* What you should do *
Transcribe the stretch of entries below from the line with "def execMute (dst" through the line with "def execUnmute (dst", exactly and with both ends included; leave out all other lines.

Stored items
--------

-- ==== Sys2Proof/Machine/StartupCommands.lean ====
section
/-! DEFINITION. The commands of the Start-up Controller: its orders, the load, the mode timers, the arming timer. -/

namespace Sys2Proof.Machine

/-- R163, R164: an attempt's last byte is in; the buffer is judged. -/
def State.attemptEnded (buffer : List Byte) (s : State) : State :=
  match s.act.startup.attempt with
  | some n =>
    let b := blockOf buffer
    if !readCorrect b then
      (if n < 3 then s.onAct fun _ a => a.setStartup { a.startup with load := .reading (n + 1) }
      else s.onAct fun e a => a.rejectLoad e 1 0)
    else match configFailure b with
      | some (reason, offset) => s.onAct fun e a => a.rejectLoad e reason offset
      | none =>
        let c := readBlock b
        { s with env := { s.env with cfg := some c } }.onAct fun e a => a.acceptLoad e c n
  | none => s

/-- MUTE, R167. -/
def execMute (dst src mask : Byte) (arg : Half) (s : State) : Host.Outcome State Fault Refusal :=
  .next (s.event fun s => s.receive dst src (.order .mute mask arg) s.env.pins.temperature)

/-- UNMUTE, R168. -/
def execUnmute (dst src mask : Byte) (arg : Half) (s : State) : Host.Outcome State Fault Refusal :=
  .next (s.event fun s => s.receive dst src (.order .unmute mask arg) s.env.pins.temperature)

/-- RESET_ARM, R169. -/
def execResetArm (dst src mask : Byte) (arg : Half) (s : State) : Host.Outcome State Fault Refusal :=
  .next (s.event fun s => s.receive dst src (.order .resetArm mask arg) s.env.pins.temperature)

/-- RESET, R170: `temperature` is what the roof temperature input reads at the end of the reset it may cause. -/
def execReset (dst src mask : Byte) (arg : Half) (temperature : Int) (s : State) : Host.Outcome State Fault Refusal :=
  .next (s.event fun s => s.receive dst src (.order .reset mask arg) temperature)

/-- ARMING_TIMER_EXPIRY, R169. -/
def execArmingTimerExpiry (s : State) : Host.Outcome State Fault Refusal :=
  .next (s.event fun s => s.onExpiry s.act.startup.armingTimer fun s => s.onAct fun _ a => a.disarm 2)

/-- CONFIG_ATTEMPT_END, R163. -/
def execConfigAttemptEnd (buffer : List Byte) (s : State) : Host.Outcome State Fault Refusal :=
  .next (s.event fun s => s.attemptEnded buffer)

/-- LISTEN_TIMER_EXPIRY, R165. -/
def execListenTimerExpiry (s : State) : Host.Outcome State Fault Refusal :=
  .next (s.event fun s => s.onExpiry s.act.startup.listenTimer fun s => s.onAct fun e a => a.listenExpired e)

/-- JOIN_TIMER_EXPIRY, R165. -/
def execJoinTimerExpiry (s : State) : Host.Outcome State Fault Refusal :=
  .next (s.event fun s => s.onExpiry s.act.startup.joinTimer fun s => s.onAct fun e a => a.joinExpired e)

end Sys2Proof.Machine
end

--------

* Answer *
def execMute (dst src mask : Byte) (arg : Half) (s : State) : Host.Outcome State Fault Refusal :=
  .next (s.event fun s => s.receive dst src (.order .mute mask arg) s.env.pins.temperature)

/-- UNMUTE, R168. -/
def execUnmute (dst src mask : Byte) (arg : Half) (s : State) : Host.Outcome State Fault Refusal :=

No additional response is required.